▸ How to complete this task: Retype, word for word, each line between the lines holding "case total =>" and "have h2 := h.lt_of_ne_empty (h.q_node e (by", inclusive, and leave the rest of the data alone.

▸ Information provided:
theorem mem_q_of_orphan (h : Forest count lv nsym seq newIdx q nodes) {i : Nat}
    (hi : Table.read .empty nodes i ≠ .empty) (hp : ¬ ParentBelow (Table.read .empty nodes) newIdx i) :
    ∃ e ∈ q, e.idx = i := by
  by_contra hc
  obtain ⟨e, ⟨he1, he2⟩, -⟩ := h.parent i hi (by simpa using hc)
  exact hp ⟨e.1, e.2, ((h.internal_iff e.1).mp he1).2, he1, he2⟩

/-- What the queue holds are the roots of the trees that are there (R123). -/
theorem treeBefore_of_mem (h : Forest count lv nsym seq newIdx q nodes) {e : QEntry} (he : e ∈ q) :
    TreeBefore (Table.read .empty nodes) newIdx e.idx := by
  have hn := (h.q_node e he).1
  refine ⟨h.lt_of_ne_empty hn, hn, ?_⟩
  rintro ⟨j, b, -, hj, hc⟩
  exact h.orphan e he j b hj hc

/-- One merge keeps the invariant (R124). -/
theorem merge {a b : QEntry} (h : Forest count lv nsym seq newIdx (a :: b :: q) nodes) :
    Forest count lv nsym (seq + 1) (newIdx + 1) (enqueue ⟨a.weight + b.weight, seq, newIdx⟩ q)
      (Table.write .empty nodes newIdx (.internal (a.weight + b.weight) a.idx b.idx)) := by
  have ha := h.q_node a (by simp)
  have hb := h.q_node b (by simp)
  have hal := h.lt_of_ne_empty ha.1
  have hbl := h.lt_of_ne_empty hb.1
  have hnd := h.q_nodup
  simp only [List.map_cons, List.nodup_cons, List.mem_cons, not_or] at hnd
  have hperm := enqueue_perm ⟨a.weight + b.weight, seq, newIdx⟩ q
  set nodes' := Table.write Node.empty nodes newIdx (.internal (a.weight + b.weight) a.idx b.idx) with hn'
  have hrd : ∀ i, i ≠ newIdx → Table.read .empty nodes' i = Table.read .empty nodes i := fun i hi =>
    Table.read_write_ne nodes _ (Ne.symm hi)
  have hnew : Table.read .empty nodes' newIdx = .internal (a.weight + b.weight) a.idx b.idx :=
    Table.read_write_self ..
  have hint : ∀ j, (Table.read .empty nodes' j).isInternal → j = newIdx ∨ (j ≠ newIdx ∧ (Table.read .empty nodes j).isInternal) := by
    intro j hj
    by_cases hjn : j = newIdx
    · exact .inl hjn
    · exact .inr ⟨hjn, by rwa [hrd j hjn] at hj⟩
  have hq_old : ∀ e ∈ q, e.idx ≠ newIdx := fun e he =>
    Nat.ne_of_lt (h.lt_of_ne_empty (h.q_node e (by simp [he])).1)
  have hmg : ∀ i, i < newIdx → MergedLeast (Table.read .empty nodes) i → nsym ≤ i →
      MergedLeast (Table.read .empty nodes') i := by
    intro i hi hm hge
    obtain ⟨w, l, r, hr, hl, hrr, -⟩ := h.mid i hge hi
    have e1 : Table.read .empty nodes' i = Table.read .empty nodes i := hrd i (by omega)
    have e2 : ∀ c, c < i → Table.read .empty nodes' c = Table.read .empty nodes c := fun c hc => hrd c (by omega)
    have e3 : ∀ c, TreeBefore (Table.read .empty nodes') i c ↔ TreeBefore (Table.read .empty nodes) i c := fun c =>
      treeBefore_congr e2 c
    have e4 : ∀ x y, x < i → y < i →
        (NodeBefore (Table.read .empty nodes') x y ↔ NodeBefore (Table.read .empty nodes) x y) := by
      intro x y hx hy
      simp only [NodeBefore, e2 x hx, e2 y hy]
    rw [MergedLeast, hr] at hm
    rw [MergedLeast, e1, hr]
    simp only [Node.left, Node.right, e3, e4 l r hl hrr] at hm ⊢
    exact ⟨hm.1, hm.2.1, hm.2.2.1, fun c hc h1 h2 => (e4 r c hrr hc.1).mpr (hm.2.2.2 c hc h1 h2)⟩
  constructor
  case lv_lt => exact h.lv_lt
  case idx_ge => have := h.idx_ge; omega
  case size =>
    have := h.size
    rw [hperm.length_eq]
    simp at this ⊢
    omega
  case fresh =>
    intro i hi
    rw [hrd i (by omega)]
    exact h.fresh i (by omega)
  case low =>
    intro i hi
    have := h.idx_ge
    rw [hrd i (by omega)]
    exact h.low i hi
  case mid =>
    intro i h1 h2
    by_cases hi : i = newIdx
    · subst hi
      refine ⟨_, _, _, hnew, hal, hbl, ?_, ?_, ?_⟩
      · rw [hrd _ (by omega)]; exact ha.1
      · rw [hrd _ (by omega)]; exact hb.1
      · rw [hrd _ (by omega), hrd _ (by omega), ← ha.2, ← hb.2]
    · obtain ⟨w, l, r, hr, hl, hrr, h3, h4, h5⟩ := h.mid i h1 (by omega)
      refine ⟨w, l, r, by rw [hrd i hi, hr], hl, hrr, ?_⟩
      rw [hrd l (by omega), hrd r (by omega)]
      exact ⟨h3, h4, h5⟩
  case q_node =>
    intro e he
    rcases mem_enqueue.mp he with rfl | he
    · simp [hnew, Node.weight]
    · rw [hrd _ (hq_old e he)]
      exact h.q_node e (by simp [he])
  case q_nodup =>
    rw [(hperm.map QEntry.idx).nodup_iff, List.map_cons, List.nodup_cons]
    refine ⟨?_, hnd.2.2⟩
    intro hc
    obtain ⟨e, he, hei⟩ := List.mem_map.mp hc
    exact hq_old e he hei
  case orphan =>
    intro e he j bit hj
    rcases mem_enqueue.mp he with rfl | heq
    · rcases hint j hj with rfl | ⟨hjn, hji⟩
      · rw [hnew]
        cases bit <;> simp [Node.child, Node.left, Node.right] <;> omega
      · rw [hrd j hjn]
        obtain ⟨h1, h2⟩ := (h.internal_iff j).mp hji
        obtain ⟨w, l, r, hr, hl, hrr, -⟩ := h.mid j h1 h2
        rw [hr]
        cases bit <;> simp [Node.child, Node.left, Node.right] <;> omega
    · rcases hint j hj with rfl | ⟨hjn, hji⟩
      · rw [hnew]
        have h1 : a.idx ≠ e.idx := fun hc => hnd.1.2 (hc ▸ List.mem_map_of_mem heq)
        have h2 : b.idx ≠ e.idx := fun hc => hnd.2.1 (hc ▸ List.mem_map_of_mem heq)
        cases bit <;> simp [Node.child, Node.left, Node.right, h1, h2]
      · rw [hrd j hjn]
        exact h.orphan e (by simp [heq]) j bit hji
  case parent =>
    intro i hi hq
    have hq' : i ≠ newIdx ∧ i ∉ q.map QEntry.idx := by
      constructor
      · rintro rfl
        exact hq (List.mem_map.mpr ⟨_, mem_enqueue.mpr (.inl rfl), rfl⟩)
      · intro hc
        obtain ⟨e, he, hei⟩ := List.mem_map.mp hc
        exact hq (List.mem_map.mpr ⟨e, mem_enqueue.mpr (.inr he), hei⟩)
    rw [hrd i hq'.1] at hi
    by_cases hab : i = a.idx ∨ i = b.idx
    · -- the two merged trees: their parent is the new node, and no other node was
      have hor : ∀ j bit, (Table.read .empty nodes j).isInternal → (Table.read .empty nodes j).child bit ≠ i := by
        intro j bit hj
        rcases hab with rfl | rfl
        · exact h.orphan a (by simp) j bit hj
        · exact h.orphan b (by simp) j bit hj
      have key : ∀ e : Nat × Bool, (Table.read .empty nodes' e.1).isInternal ∧ (Table.read .empty nodes' e.1).child e.2 = i →
          e.1 = newIdx ∧ (if e.2 then b.idx else a.idx) = i := by
        rintro ⟨j, bit⟩ ⟨h1, h2⟩
        rcases hint j h1 with rfl | ⟨hjn, hji⟩
        · rw [hnew] at h2
          exact ⟨rfl, by simpa [Node.child, Node.left, Node.right] using h2⟩
        · rw [hrd j hjn] at h2
          exact absurd h2 (hor j bit hji)
      rcases hab with rfl | rfl
      · refine ⟨(newIdx, false), ⟨by simp [Node.isInternal, hnew, Node.kind], by simp [hnew, Node.child, Node.left]⟩, ?_⟩
        rintro ⟨j, bit⟩ he
        obtain ⟨h1, h2⟩ := key _ he
        cases bit
        · simp at h1; simp [h1]
        · exact absurd h2.symm hnd.1.1
      · refine ⟨(newIdx, true), ⟨by simp [Node.isInternal, hnew, Node.kind], by simp [hnew, Node.child, Node.right]⟩, ?_⟩
        rintro ⟨j, bit⟩ he
        obtain ⟨h1, h2⟩ := key _ he
        cases bit
        · exact absurd h2 hnd.1.1
        · simp at h1; simp [h1]
    · have hold : i ∉ (a :: b :: q).map QEntry.idx := by
        simp only [List.map_cons, List.mem_cons, not_or]
        exact ⟨fun hc => hab (.inl hc), fun hc => hab (.inr hc), hq'.2⟩
      obtain ⟨⟨j, bit⟩, ⟨h1, h2⟩, huniq⟩ := h.parent i hi hold
      have hjn : j ≠ newIdx := Nat.ne_of_lt ((h.internal_iff j).mp h1).2
      refine ⟨(j, bit), ⟨by simpa [hrd j hjn] using h1, by simpa [hrd j hjn] using h2⟩, ?_⟩
      rintro ⟨j', bit'⟩ ⟨h1', h2'⟩
      rcases hint j' h1' with rfl | ⟨hjn', hji'⟩
      · simp only [hnew] at h2'
        cases bit' <;> simp [Node.child, Node.left, Node.right] at h2' <;> exact absurd h2'.symm (by tauto)
      · simp only [hrd j' hjn'] at h2'
        exact huniq (j', bit') ⟨hji', h2'⟩
  case total =>
    rw [(hperm.map QEntry.weight).sum_eq, ← h.total]
    simp; omega
  case sorted =>
    refine enqueue_sorted (List.pairwise_cons.mp (List.pairwise_cons.mp h.sorted).2).2 fun x hx => ?_
    exact Nat.ne_of_lt (h.seq_lt x (by simp [hx]))
  case seq_lt =>
    intro e he
    rcases mem_enqueue.mp he with rfl | he
    · simp
    · have := h.seq_lt e (by simp [he]); omega
  case seq_idx =>
    intro e he e' he'
    rcases mem_enqueue.mp he with rfl | he <;> rcases mem_enqueue.mp he' with rfl | he'
    · simp
    · have h1 := h.seq_lt e' (by simp [he'])
      have h2 := h.lt_of_ne_empty (h.q_node e' (by simp [he'])).1
      simp only; omega
    · have h1 := h.seq_lt e (by simp [he])
      have h2 := h.lt_of_ne_empty (h.q_node e (by simp [he])).1
      simp only; omega
    · exact h.seq_idx e (by simp [he]) e' (by simp [he'])
  case greedy =>
    intro i h1 h2
    by_cases hi : i = newIdx
    · subst hi
      have conv : ∀ x ∈ a :: b :: q, ∀ y ∈ a :: b :: q, x.before y →
          NodeBefore (Table.read .empty nodes') x.idx y.idx := by
        intro x hx y hy hxy
        have hx' := h.q_node x hx
        have hy' := h.q_node y hy
        have := h.seq_idx x hx y hy
        rw [QEntry.before_iff] at hxy
        simp only [NodeBefore]
        rw [hrd _ (Nat.ne_of_lt (h.lt_of_ne_empty hx'.1)), hrd _ (Nat.ne_of_lt (h.lt_of_ne_empty hy'.1)),
          ← hx'.2, ← hy'.2]
        omega
      have p1 := List.pairwise_cons.mp h.sorted
      have p2 := List.pairwise_cons.mp p1.2
      have same : ∀ c, TreeBefore (Table.read .empty nodes') i c ↔ TreeBefore (Table.read .empty nodes) i c := fun c =>
        treeBefore_congr (fun c hc => hrd c (Nat.ne_of_lt hc)) c
      rw [MergedLeast, hnew]
      simp only [Node.left, Node.right, same]
      refine ⟨h.treeBefore_of_mem (by simp), h.treeBefore_of_mem (by simp),
        conv a (by simp) b (by simp) (p1.1 b (by simp)), fun c hc hca hcb => ?_⟩
      obtain ⟨e, he, rfl⟩ := h.mem_q_of_orphan hc.2.1 hc.2.2
      have he' : e ∈ q := by
        rcases List.mem_cons.mp he with rfl | he
        · exact absurd rfl hca
        · rcases List.mem_cons.mp he with rfl | he
          · exact absurd rfl hcb
          · exact he
      exact conv b (by simp) e (by simp [he']) (p2.1 e he')
    · exact hmg i (by omega) (h.greedy i h1 (by omega)) h1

▸ Expected answer:
  case total =>
    rw [(hperm.map QEntry.weight).sum_eq, ← h.total]
    simp; omega
  case sorted =>
    refine enqueue_sorted (List.pairwise_cons.mp (List.pairwise_cons.mp h.sorted).2).2 fun x hx => ?_
    exact Nat.ne_of_lt (h.seq_lt x (by simp [hx]))
  case seq_lt =>
    intro e he
    rcases mem_enqueue.mp he with rfl | he
    · simp
    · have := h.seq_lt e (by simp [he]); omega
  case seq_idx =>
    intro e he e' he'
    rcases mem_enqueue.mp he with rfl | he <;> rcases mem_enqueue.mp he' with rfl | he'
    · simp
    · have h1 := h.seq_lt e' (by simp [he'])
      have h2 := h.lt_of_ne_empty (h.q_node e' (by simp [he'])).1
      simp only; omega
    · have h1 := h.seq_lt e (by simp [he])
      have h2 := h.lt_of_ne_empty (h.q_node e (by simp [he])).1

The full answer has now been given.